All lines below containing the string "dmem" are to be copied.
_____
-- ==== Sys2Proof/Machine/Quant.lean ====
section
/-! DEFINITION. The quantization sample codec (43_quant.md). -/

namespace Sys2Proof.Machine

/-! ## The tables -/

/-- The binary32 pattern of +1 (43_quant.md R331). -/
def levelPlusOne : Word32 := 0x3F800000

/-- The binary32 pattern of −1 (R331). -/
def levelMinusOne : Word32 := 0xBF800000

/-- The pattern with its sign set: the level of the same magnitude below zero (00_scope.md R23). -/
def negate (v : Word32) : Word32 := v ||| 0x80000000

/-- Which of the `8 / bps` fields of a byte, counted from the lowest bits, holds level `i` (`BIT_ORDER` of 00_scope.md
R13, R332, R333). -/
def levelField (order : Config.BitOrder) (bps i : Nat) : Nat :=
  match order with
  | .lsbFirst => i
  | .msbFirst => 8 / bps - 1 - i

/-- `LUT1[b][i]` (R332): the bit of level `i`, 1 for +1. -/
def lut1 (b : Byte) (i : Nat) : Word32 := if b.getLsbD (levelField Config.bitOrder 1 i) then levelPlusOne else levelMinusOne

/-- `L4` (R334). -/
def level4 (c : Nat) : Word32 :=
  match c with
  | 0 => negate Config.opt
  | 1 => levelPlusOne
  | 2 => levelMinusOne
  | _ => Config.opt

/-- `LUT2[b][i]` (R333): the code in the two bits of level `i`. -/
def lut2 (b : Byte) (i : Nat) : Word32 := level4 (b.extractLsb' (2 * levelField Config.bitOrder 2 i) 2).toNat

/-- The table of `bps` bits a sample (R340). -/
def lut (bps : Nat) (b : Byte) (i : Nat) : Word32 := if bps = 1 then lut1 b i else lut2 b i

/-! ## Codes -/

/-- The biased exponent of a binary32 pattern (00_scope.md R23). -/
def exponent (v : Word32) : Nat := (v.extractLsb' 23 8).toNat

/-- The fraction of a binary32 pattern (00_scope.md R23). -/
def fraction (v : Word32) : Nat := (v.extractLsb' 0 23).toNat

/-- The pattern is a NaN (00_scope.md R23). -/
def isNan (v : Word32) : Bool := exponent v == 255 && fraction v != 0

/-- The exact real `|v|`, in units of 2^-149, subnormals at their exact values (00_scope.md R23, 43_quant.md R348).
An infinity gets a value above every finite pattern's (log 11). -/
def magnitude (v : Word32) : Nat :=
  if exponent v = 0 then fraction v else (2 ^ 23 + fraction v) * 2 ^ (exponent v - 1)

/-- `|v| >= THRESH2`, an exact comparison, false for a NaN (R343). -/
def isOuter (v : Word32) : Bool := !isNan v && decide (magnitude Config.thresh2 ≤ magnitude v)

/-- `Q_1(v)` (R342). -/
def code1 (v : Word32) : Nat := if v.getLsbD 31 then 0 else 1

/-- `Q_2(v)` (R343). -/
def code2 (v : Word32) : Nat :=
  if v.getLsbD 31 then (if isOuter v then 0 else 2) else (if isOuter v then 3 else 1)

/-- `Q_B(v)` (R344). -/
def code (bps : Nat) (v : Word32) : Nat := if bps = 1 then code1 v else code2 v

/-- The codes of a byte's levels from the lowest bits up (`BIT_ORDER` of 00_scope.md R13). -/
def fromLowest (order : Config.BitOrder) (cs : List Nat) : List Nat :=
  match order with
  | .lsbFirst => cs
  | .msbFirst => cs.reverse

/-- The byte of a byte's codes, given from the lowest bits up (R344). -/
def packCodes (bps : Nat) : List Nat → Nat
  | [] => 0
  | c :: cs => c + 2 ^ bps * packCodes bps cs

/-! ## Commands -/

/-- The levels of a payload at `a`: level `k` sits in byte `k / lpb` at position `k mod lpb` (R337, R340). -/
def decodeLevels (m : Memory) (a bps : Nat) (g : Geometry) : List Nat :=
  (List.range g.levels).map fun k => (lut bps (memByte m (a + k / g.perByte)) (k % g.perByte)).toNat

/-- The raw bytes of the levels at `a` (R344): byte `j` packs the codes of levels `j*lpb .. j*lpb + lpb - 1`. -/
def encodeLevels (m : Memory) (a bps : Nat) (g : Geometry) : List Nat :=
  (List.range g.need).map fun j =>
    packCodes bps (fromLowest Config.bitOrder ((List.range g.perByte).map fun i =>
      code bps (BitVec.ofNat 32 (memRead m (a + 4 * (j * g.perByte + i)) 4))))

/-- `Q.DEC bps=B` (43_quant.md R340, R335). The word reported is the latched command (60_exceptions.md R410, log 13). -/
def execQDec (b : BitVec 2) (x : Bool) (s : State) : Result :=
  if x && !Config.cplxOk then raise s .unsupportedSampleType (b.setWidth 64) (s.cmdLatch.setWidth 64)
  else
    match geometry s.arg3 b.toNat with
    | .error reason => raise s .badGeometry (BitVec.ofNat 64 reason) s.arg3
    | .ok g =>
      if s.arg1.toNat < g.need then raise s .truncatedData (BitVec.ofNat 64 g.need) s.arg1
      else if !arrayOk s.arg0.toNat g.need 1 then raise s .address 0 s.arg0
      else if !arrayOk s.arg2.toNat g.levels 4 then raise s .address 2 s.arg2
      else succeed { s with
        dmem := writeArray s.dmem s.arg2.toNat 4 (decodeLevels s.dmem s.arg0.toNat b.toNat g)
        res0 := BitVec.ofNat 64 g.levels
        res1 := BitVec.ofNat 64 g.need }

/-- `Q.ENC bps=B` (43_quant.md R344, R335). -/
def execQEnc (b : BitVec 2) (x : Bool) (s : State) : Result :=
  if x && !Config.cplxOk then raise s .unsupportedSampleType (b.setWidth 64) (s.cmdLatch.setWidth 64)
  else
    match geometry s.arg3 b.toNat with
    | .error reason => raise s .badGeometry (BitVec.ofNat 64 reason) s.arg3
    | .ok g =>
      if !arrayOk s.arg0.toNat g.levels 4 then raise s .address 0 s.arg0
      else if !arrayOk s.arg2.toNat g.need 1 then raise s .address 2 s.arg2
      else succeed { s with
        dmem := writeArray s.dmem s.arg2.toNat 1 (encodeLevels s.dmem s.arg0.toNat b.toNat g)
        res0 := BitVec.ofNat 64 g.levels
        res1 := BitVec.ofNat 64 g.need }

end Sys2Proof.Machine
end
_____
TASK ANSWER —
        dmem := writeArray s.dmem s.arg2.toNat 4 (decodeLevels s.dmem s.arg0.toNat b.toNat g)
        dmem := writeArray s.dmem s.arg2.toNat 1 (encodeLevels s.dmem s.arg0.toNat b.toNat g)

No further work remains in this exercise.